Deadpool 2
I quite enjoyed this film. Had some good laughs, had some decent drama, memorable characters, and overall good fun. Been a week since I saw this already, though, so please excuse how short this review is. Gets a 3/3 from me.
Solo: More Star Wars
This one is more recent in my memory, so I can go a little more in-depth. And my overall impression is... "eh?".
It might just be my shallowness, but as far as patching holes that didn't need patching goes, Rogue One did a much better job, if only for the enjoyable action scenes. I wasn't particularly interested in finding out how the Death Star plans were stolen, but they made a very enjoyable film out of it nonetheless. Likewise, I wasn't particularly interested in Han Solo's back story, but... yeah, still am not.
The movie looks nice, I'll give it that. Actor performance was... uhh, to be honest I'm not the kind of guy who notices that unless it's particularly jarring, and even then only half the time or so. I think they all did a nice job. Whoever-it-was made a good Han Solo, Glover did well as Lando Calrissian, and space-Daenerys wasn't too off-putting either. The Chewbacca suit is as impeccable as ever, you still can't see the zipper.
But again, the subject matter. This still is a story that didn't have to be told. The characters introduced are either meaningless in the big picture (the main Star Wars films) or the conclusion to their story is foregone already. A character that appears in other films has to act consistently, original characters will have to die off or fade into irrelevance before the transition point into the older films. That means the film has to rely on the characters doing cool or memorable stuff.

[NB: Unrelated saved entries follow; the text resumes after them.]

/-- The issuing record takes an exception of step 4 onward (R359 to R361): `done` are the lanes that completed. A control
record stays at its position, a record of a carriage leaves a CAR entry, and any other leaves an entry and the slot stands
after it. -/
def takeTrap (s : State) (k : Ctx) (i : Instr) (cause : BitVec 8) (stop : Nat) (lanes done : W32) (addr : Word)
    (cmp grp : Nat) : State :=
  let inCar := (slotOf k.wave k.x).car.isSome && !s.cur.replay
  let whole := isControl i && !inCar
  let e := replayEntry s k i done inCar
  let s := if whole || inCar then s else advance s k
  takeStop s k.core k.w
    { cause := cause, stop := stop, x := k.x, lanes := lanes, blk := s.cur.blk, rcd := s.cur.rcd, addr := addr, cmp := cmp,
      late := s.cur.replay && e.late, cpl := false, entry := if whole then none else some e, grp := grp } []

/-- The issuing record fails a check in some lanes (R360): the cause that ranks first, DONE the lanes that did not fail.
A record that is one operation for the wave completes in no lane (R361). -/
def trapFails (s : State) (k : Ctx) (i : Instr) (fs : List (Nat × Fail)) (grp : Nat) : State :=
  match worstOf fs with
  | none => s
  | some (cause, lanes, addr) =>
    let done := if isWaveScope i then 0 else maskOf (k.lanes.filter (fun l => !(fs.any (fun p => p.1 = l))))
    takeTrap s k i cause 0 (maskOf lanes) done addr 0xFF grp

/-- A check of step 4 fails for every active lane (R358). -/
def trapState (s : State) (k : Ctx) (i : Instr) (cause : BitVec 8) (addr : Word) : State :=
  takeTrap s k i cause 0 (maskOf k.act) 0 addr 0xFF 0

/-- The stop for an access that has failed after its record's checks (R152, R388): LATE, or for a record of a carriage with
a carriage entry. `fails` are all accesses of the wave that have failed; those of the same word decide together. -/
def lateStop (s : State) (a : Access) (fails : List (Access × Fail)) : State :=
  let mine := fails.filter (fun p => p.1.grp = a.grp)
  let waits := (waveAccs s a.core a.wslot a.wuid).filter (fun b => b.grp = a.grp)
  match worstOf (failLanes mine) with
  | none => s
  | some (cause, lanes, addr) =>
    let inCar := (carriageOf s a).isSome
    let cpl := ((waveOf s a.core a.wslot).map (fun v => (slotOf v a.x).cpl)).getD false
    let e := { entryOfAccs a (mine.map (fun p => p.1) ++ waits) with car := inCar }
    takeStop s a.core a.wslot
      { cause := cause, stop := 0, x := a.x, lanes := maskOf lanes, blk := a.blk, rcd := a.rcd, addr := addr,
        cmp := 0xFF, late := !inCar, cpl := cpl, entry := if cpl then none else some e, grp := a.grp } fails

/-- The earliest of some failures. -/
def earliestFail (p : Access × Fail) (fs : List (Access × Fail)) : Access :=
  fs.foldl (fun (b : Access) q => if q.1.grp < b.grp then q.1 else b) p.1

And here, they just... don't.
The action looks nice, but it was unneeded. The Kessel Run served better as a vague backstory than as an action scene, all mystery is removed. Han and Chewbacca are friends, all right, but how they became friends isn't that important. And one doesn't need to see where the Millennium Falcon came from, how Han met Lando Calrissian, or where Chewbacca learned to play space chess.
Then there's the setting and tone of the movie. Throughout the beginning, I didn't get much of a Star Wars feeling. You had a generic, plucky teenager stealing a generic, futuristic space-car on a generic, futuristic futuristic space-port, driving around for a few minutes on streets filled with generic aliens, and only later was there any sort of Star Wars imagery or themes. It looked a little like a generic sci-fi film with a Star Wars re-skin, while Rogue One jumped straight into the spaceships and stormtroopers aesthetics within the first few minutes. This feeling persisted a little throughout the film, although it gradually vanished as more elements were introduced. One'd be hard-pressed to say "this doesn't look like Star Wars" of a scene taking place inside the Millennium Falcon.
Overall, I enjoyed the movie, but it didn't really amaze me. It's not a bad movie at all, but personally it didn't move me as much as the other Star Wars films. Gonna give this one a 2/3.